Formation, and First Releases (2012–2013)
Formation
Of Atlantis was founded by guitarist/clean vocalist Ramzi Benamara and guitarist Jonathan Gagné during early 2012 in Montreal QC, Canada. The two had previously played in several punk rock and rock projects together but their desire to play hardcore music drove them to form Of Atlantis. Soon after forming, they encountered Francis Belisle through a YouTube vocal cover and contacted him about starting a post-hardcore band. After Belisle joined, the group met Jean-Christophe Dagenais, who was a guitarist but agreed to fill in at bass guitar seeing as the band did not need another guitarist.

Hopeless
Throughout the formation of the band, guitarist/clean vocalist Ramzi Benamara had begun composing what would become the band's first single Hopeless. After the completion of Hopeless, the band decided to announce its formation with this single. They recorded Hopeless at Bird Wazo studio in June 2012 and released it on the June 28, 2012. The lyric video for Hopeless was made by the band's own lead vocalist Francis Belisle and was released with the single on June 28, 2012. Soon after the release, lead vocalist Francis Belisle decided to part ways, and was replaced by the band's then bassist Jean-Christrophe Dagenais.
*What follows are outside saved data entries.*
/-- Note such a finding. -/
def noteMet (s : State) (why : Why) (w : Nat) : State :=
  if why == .scrub || why == .rmw then
    { s with memc := { s.memc with met := (s.memc.met.filter fun x => x.1 == s.clk.cyc) ++ [(s.clk.cyc, w, why == .scrub)] } }
  else s

/-- Decode one word that a read touches: log the finding, schedule the write-back of a corrected word, and list an uncorrectable one as a byte key. -/
def scanWord (why : Why) (vs : List (Nat × BitVec 48)) (ctx : Rec → Rec) (acc : List Nat × State) (w : Nat) : List Nat × State :=
  let (bad, s) := acc
  match readWord s (addrDiff vs w) w with
  | .clean => (bad, s)
  | .corrected k bits => (bad, schedBack (finding s (8 * w) why k.code false bits ctx) w (seenWord s (addrDiff vs w) w))
  | .bad k => (bad ++ [8 * w], if alreadyMet s why w then s else noteMet (finding s (8 * w) why k.code true [] ctx) why w)

/-- Decode the words that a read of n bytes from key a touches; `vs` are the words that the access reads under a wrong V. -/
def scan (s : State) (why : Why) (a n : Nat) (ctx : Rec → Rec) (vs : List (Nat × BitVec 48) := []) : List Nat × State :=
  let s := ripenBack s
  (flipsIn s vs a n).foldl (scanWord why vs ctx) ([], s)

/-- The byte at a key as a read delivers it. -/
def seenByte (s : State) (vs : List (Nat × BitVec 48)) (k : Nat) : Byte :=
  if (SMap.find s.flips (k / 8)).isNone && !vs.any (fun x => x.1 == k / 8) && (lineKey s (k / 8)).isNone then memByte s.mem k
  else BitVec.ofNat 8 ((seenWord s (addrDiff vs (k / 8)) (k / 8)).toNat / 2 ^ (8 * (k % 8)) % 256)

/-- n bytes as a read delivers them. -/
def seenBytes (s : State) (a n : Nat) (vs : List (Nat × BitVec 48) := []) : List Byte :=
  if s.flips.isEmpty && vs.isEmpty then memBytes s.mem a n else (rangeFrom a n).map (seenByte s vs)

/-- Read n bytes at a key: the bytes, the uncorrectable words met, and the state with the findings. -/
def readKey (s : State) (why : Why) (a n : Nat) (ctx : Rec → Rec) (vs : List (Nat × BitVec 48) := []) : List Byte × List Nat × State :=
  if s.flips.isEmpty && vs.isEmpty then (memBytes s.mem a n, [], s)
  else
    let (bad, s') := scan s why a n ctx vs
    (seenBytes s' a n vs, bad, s')

/-- The runs of valid cells of a line: offset within it and bytes. -/
def gatherRuns : Nat → List (Byte × Bool) → List (Nat × List Byte)
  | _, [] => []
  | k, (b, v) :: rest =>
    let rs := gatherRuns (k + 1) rest
    if v then
      match rs with
      | (o, bs) :: rs' => if o = k + 1 then (k, b :: bs) :: rs' else (k, [b]) :: rs
      | [] => [(k, [b])]
    else rs

/-- The words of a line whose first key is k of which a write covers a part: some of their bytes and not all. -/
def partialWords (k : Nat) (cells : List (Byte × Bool)) : List Nat :=
  (List.range 8).filterMap fun j =>
    let m := ((cells.drop (8 * j)).take 8).map (·.2)
    if m.any id && !m.all id then some (k / 8 + j) else none

/-- The read of the read-modify-write of some words (R142, R266): in a tile store that of their whole beat, in a device that of each word. -/
def rmwRead (s : State) (k : Nat) (ws : List Nat) : List Nat × State :=
  match ws, homeOf k with
  | [], _ => ([], s)
  | _, .tile _ _ => scan s .rmw k 64 id
  | _, _ => ws.foldl (fun (acc : List Nat × State) w =>
      let (b, s) := scan acc.2 .rmw (8 * w) 8 id
      (acc.1 ++ b, s)) ([], s)

/-- Write the valid cells of the line whose first key is k (R142, R266): whole words are encoded afresh; a word covered in part is read first, and is merged and encoded afresh, or
keeps its stored bits when that read finds it uncorrectable. Answers whether every byte was written. -/
def writeLine (s : State) (k : Nat) (cells : List (Byte × Bool)) : Bool × State :=
  let put := fun (s : State) cells => (gatherRuns 0 cells).foldl (fun s (o, bs) => putBytes s (k + o) bs) s
  if s.flips.isEmpty then (true, put s cells)
  else
    let ws := partialWords k cells
    let (bad, s) := rmwRead s k ws
    let s := (ws.filter fun w => !bad.contains (8 * w)).foldl (fun s w =>
      if (SMap.find s.flips w).isSome then putBytes s (8 * w) (bytesOf 8 (seenWord s 0 w).toNat) else s) s
    let lost := ws.any fun w => bad.contains (8 * w)
    (!lost, put s (cells.zipIdx.map fun ((b, v), i) => (b, v && !(ws.contains ((k + i) / 8) && bad.contains ((k + i) / 8 * 8)))))

/-- The lengths of the pieces of n bytes from address a that lie in one 64-byte line each. -/
def linePieces : Nat → Nat → Nat → List Nat
  | 0, _, _ => []
  | fuel + 1, a, n => if n = 0 then [] else
      let k := min n (64 - a % 64)
      k :: linePieces fuel (a + k) (n - k)

/-- The pieces of n bytes from a. -/
def pieces (a n : Nat) : List Nat := linePieces (n / 64 + 2) a n

/-- A piece of a line as cells of the whole line. -/
def lineCells (o : Nat) (bs : List Byte) : List (Byte × Bool) :=
  (List.range 64).map fun i => if o ≤ i ∧ i < o + bs.length then (nth bs (i - o) 0, true) else (0, false)

/-- Write pieces of lines one after the other. -/
def writePieces (s : State) (a : Nat) (bs : List Byte) : List Nat → Bool × State
  | [] => (true, s)
  | n :: ns =>
    let (ok, s) := writeLine s (a / 64 * 64) (lineCells (a % 64) (bs.take n))
    let (ok', s) := writePieces s (a + n) (bs.drop n) ns
    (ok && ok', s)

/-- Write bytes at a key (R142, R266). Answers whether every byte was written. -/
def writeKey (s : State) (a : Nat) (bs : List Byte) : Bool × State :=
  if s.flips.isEmpty then (true, putBytes s a bs) else writePieces s a bs (pieces a bs.length)

/-! ### The windows of a tile store -/

/-- The relative offset of the window table for a STORE_BASE (R145). -/
def windowTable (base : Nat) : Nat := 0x180000 - base - 128

/-- Whether an entry with OPEN = 1 is rejected (R146). -/
def windowBad (t : Nat) (w0 w1 : Word) : Bool :=
  decide (getBits w0 62 61 ≠ 0) || decide (getBits w0 29 21 ≠ 0) || decide (getBits w1 63 21 ≠ 0) ||
  decide (5 ≤ getBits w0 60 58) || decide (getBits w0 5 0 ≠ 0) || decide (getBits w1 5 0 ≠ 0) ||
  decide (getBits w1 20 0 < 64) || decide (t < getBits w0 20 0 + getBits w1 20 0)

/-- Load window entry w of tile n into the comparators from the table as it stands (R145, R146): a rejected entry stays closed, its word 0 is rewritten with OPEN = 0
and its bit of WIN_REJECT is set. -/
def loadWindow (s : State) (n base w : Nat) : State :=
  let k := keyTile n (base + windowTable base + 16 * w)
  let w0 := BitVec.ofNat 64 (ofBytes (memBytes s.mem k 8))
  let w1 := BitVec.ofNat 64 (ofBytes (memBytes s.mem (k + 8) 8))
  let t := tile s n
  let others := t.windows.filter fun e => e.1 != w
  if !bitOf w0 63 then setTile s n { t with windows := others }
  else if windowBad (windowTable base) w0 w1 then
    let s := setTile s n { t with windows := others }
    let s := putBytes s k (bytesOf 8 (setBit w0 63 false).toNat)
    fs s F.TS_STATUS_WIN_REJECT (Nat.lor (fg s F.TS_STATUS_WIN_REJECT n) (2 ^ w)) n
  else setTile s n { t with windows := others ++ [(w, w0, w1)] }

/-- Load the entries of the window table that a write of n bytes at absolute offset a touches. -/
def loadWindows (s : State) (t base a n : Nat) : State :=
  let lo := base + windowTable base
  (List.range 8).foldl (fun s w => if a < lo + 16 * w + 16 ∧ lo + 16 * w < a + n then loadWindow s t base w else s) s

/-- A write by the tile's own task, at absolute offsets: bank write, partial words by read-modify-write, window entries reloaded. -/
def bankWrite (s : State) (n a : Nat) (bs : List Byte) : State :=
  let s' := (writeKey s (keyTile n a) bs).2
  loadWindows s' n (storeBase s n) a bs.length

/-- Whether a tile runs a task, so that scheduled reads or loads may fall into the present cycle. -/
def busyTile (s : State) (n : Nat) : Bool := (tile s n).slot.isSome

/-- Keep the bytes that a dynamic write of the present cycle replaces, for the reads of the cycle (R135). -/
def noteLaid (s : State) (n a len : Nat) (land : Bool) : State :=
  if !busyTile s n then s
  else
    let l : Laid := { cyc := s.clk.cyc, off := a, old := memBytes s.mem (keyTile n a) len, land := land }
    updTile s n fun t => { t with laid := (t.laid.filter fun x => decide (s.clk.settled ≤ x.cyc)) ++ [l] }

/-- A dynamic write by the tile's own task in the present cycle (R135): the scheduled reads of the cycle return the bytes before it. `land` marks landing data, which loads
of the cycle do not see either (Table 4.16). -/
def ownWrite (s : State) (n a : Nat) (bs : List Byte) (land : Bool := false) : State := bankWrite (noteLaid s n a bs.length land) n a bs

/-- Bytes `new` from offset `o` laid over bytes from offset `a`. -/
def overlay (a : Nat) (bs : List Byte) (o : Nat) (new : List Byte) : List Byte :=
  bs.zipIdx.map fun (b, i) => if o ≤ a + i ∧ a + i < o + new.length then nth new (a + i - o) b else b

/-- What a read of cycle y returns where dynamic writes of that cycle have changed the bytes: those before the writes, the first of which counts. -/
def beforeLaid (t : Tile) (y a : Nat) (bs : List Byte) (loads : Bool) : List Byte :=
  t.laid.foldr (fun x bs => if x.cyc = y ∧ (loads → x.land) then overlay a bs x.off x.old else bs) bs

/-- The windows that are open on tile n admit a requester's line at absolute offset a (R147). -/
def windowAdmits (s : State) (n : Nat) (who : Requester) (a len : Nat) : Bool :=
  let t := tile s n
  (tile s n).windows.any fun (_, w0, w1) =>
    let lo := storeBase s n + getBits w0 20 0
    decide (lo ≤ a) && decide (a + len ≤ lo + getBits w1 20 0) &&
    match getBits w0 60 58 with
    | 0 => match who with
      | .task slot _ => t.slot == some slot
      | _ => false
    | 1 => match who with
      | .task slot _ => (task? s slot).any fun x => (t.slot.bind (task? s)).any fun y => x.part == y.part
      | _ => false
    | 2 => sourceId s who == some (getBits w0 57 40)
    | 3 => match who with
      | .peer id unit lt => id == getBits w0 57 40 && unit == 0 && lt == getBits w0 39 30
      | .task _ m => sourceId s who == some (getBits w0 57 40) && logicalOf s m == some (getBits w0 39 30)
      | _ => false
    | 4 => match who with
      | .host f => (t.slot.bind (task? s)).any fun y => fnOf f == ownerFn s y.part
      | _ => false
    | _ => false

/-- A remote line reaches the store of tile n (R147): the bytes of `bs` at absolute offset a, judged by the line that holds them. Answers the status. -/
def remoteWrite (s : State) (n : Nat) (who : Requester) (a : Nat) (bs : List Byte) : Nat × State :=
  if (tile s n).fenced then (stTileFenced, s)
  else if windowAdmits s n who (a / 64 * 64) 64 then
    let (ok, s) := writeKey (noteLaid s n a bs.length true) (keyTile n a) bs
    (if ok then stOK else stUncorrectable, s)
  else (stWindow, s)

/-! ### Accesses to a global address -/

/-- What a read of a global address gives: the bytes with the uncorrectable words met, a refusal with its status and the global
address of the line refused, or that a peer must be asked. -/
inductive ReadResult where
  | data (bytes : List Byte) (bad : List Nat)
  | refused (st ga : Nat)
  | peer (id la : Nat)
deriving DecidableEq, Repr

/-- Whether host memory can be reached: the link is up (R322). -/
def hostUp (s : State) : Bool := fb s F.HOST_LINK_STATUS_DL_UP

/-- Read n bytes at one target. The bytes must not cross a 4-KiB chunk of a tier. -/
def readTarget (s : State) (why : Why) (t : Target) (ga n : Nat) (ctx : Rec → Rec) : ReadResult × State :=
  match t with
  | .mem d o =>
    let (bs, bad, s') := readKey s why (keyMem d o) n ctx
    (.data bs bad, s')
  | .store k o =>
    let (bs, bad, s') := readKey s .remote (keyTile k o) n ctx
    (.data bs bad, s')
  | .host a => if hostUp s then (.data (memBytes s.mem (keyHost a) n) [], s) else (.refused stHostAbort ga, s)
  | .remote id la => (.peer id la, s)
  | .mmio _ => (.refused stPrivileged ga, s)
  | .refused st => (.refused st ga, s)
The move from bass guitar to lead vocals left the band without a bassist as well as still looking for a drummer. In July 2012, they were introduced to drummer Denis Potapov through a contact at Bird Wazo studio and to bassist Steve Dupuis through their new lead vocalist Jean-Christophe Dagenais.

Perceptions
Immediately after the release of their first single, Ramzi Benamara began composing the band's latest single even though the band was going through some lineup changes. Once the band completed composing Perceptions they recorded it at Bird Wazo studio in September 2012. Upon completion of the recording, they planned to shoot a music video to release the song with, however, in December 2012 their lead vocalist Jean-Christophe Dagenais decided to part ways for personal reasons. As a result, the plans for the music video were delayed and ultimately cancelled in favour for a lyric video. In February 2013, Karl Dufresne became the new lead vocalist of the band, and shortly after his induction, bassist Steve Dupuis and drummer Denis Potapov were parted from the band. In March 2013, bassist Lawrence Leylekian joined the band. Shortly after, on March 31, 2013, Perceptions was officially released with its lyric video that was designed by Neighborkid Productions via the BryanStars YouTube channel. Following the release, drummer Donny Baldassare joined the band to complete the lineup in April 2013.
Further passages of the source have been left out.